/-! ## Commands of a stream (R102, R124, R125) -/

/-- Whether the codes of a SET STREAM are in their ranges (R125; log entry 33 for the window and resync codes). -/
def StreamArgs.codesOk (a : StreamArgs) : Bool :=
  decide (a.rxEnable ≤ 1 ∧ a.txEnable ≤ 1 ∧ a.mode ≤ 1 ∧ a.records ≤ 1 ∧ a.windowCode ≤ 7 ∧ a.resyncCode ≤ 15)

/-- The settings of a stream that a taken SET STREAM stores, with the substitutions of R125. -/
def StreamArgs.store (a : StreamArgs) (x : RxStream) : RxStream :=
  { x with
    enabled := a.rxEnable == 1
    windowCode := min 4 a.windowCode
    ordered := a.mode == 1
    holdTime := max 1 a.holdTime
    resyncCode := min 12 a.resyncCode
    records := a.records == 1 }

/-- Whether a taken SET STREAM changes one of the three settings that resynchronize the stream (R125). -/
def StreamArgs.reshapes (a : StreamArgs) (x : RxStream) : Bool :=
  (a.store x).enabled != x.enabled || (a.store x).windowCode != x.windowCode || (a.store x).ordered != x.ordered

/-- SET STREAM (R125, R101): a CONFIG resynchronization comes before the new values act (log entry 32). -/
def State.setStream (s : State) (a : StreamArgs) : Except ResultCode State :=
  match streamOfCode a.stream with
  | none => .error .argument
  | some i =>
    if a.codesOk then
      let s1 := if a.reshapes (s.rxStream i) then s.resync i .config none else s
      .ok ((s1.modRx i a.store).modTx i (fun t => { t with enabled := a.txEnable == 1 }))
    else .error .argument

/-- RESYNC STREAM (R124). -/
def State.resyncStream (s : State) (index : Nat) : Except ResultCode State :=
  match streamOfCode index with
  | none => .error .argument
  | some i => .ok (s.resync i .command none)

/-- SET TX SEQUENCE (R102). -/
def State.setTxSequence (s : State) (index seq : Nat) : Except ResultCode State :=
  match streamOfCode index with
  | none => .error .argument
  | some i => .ok (s.modTx i (fun t => { t with next := BitVec.ofNat 32 seq }))

end Sys2Proof.Machine
end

#####

* WHAT TO WORK ON *
For the entries shown above, give the number of lines that include the word "some", without any other text.

* FINAL ANSWER *
3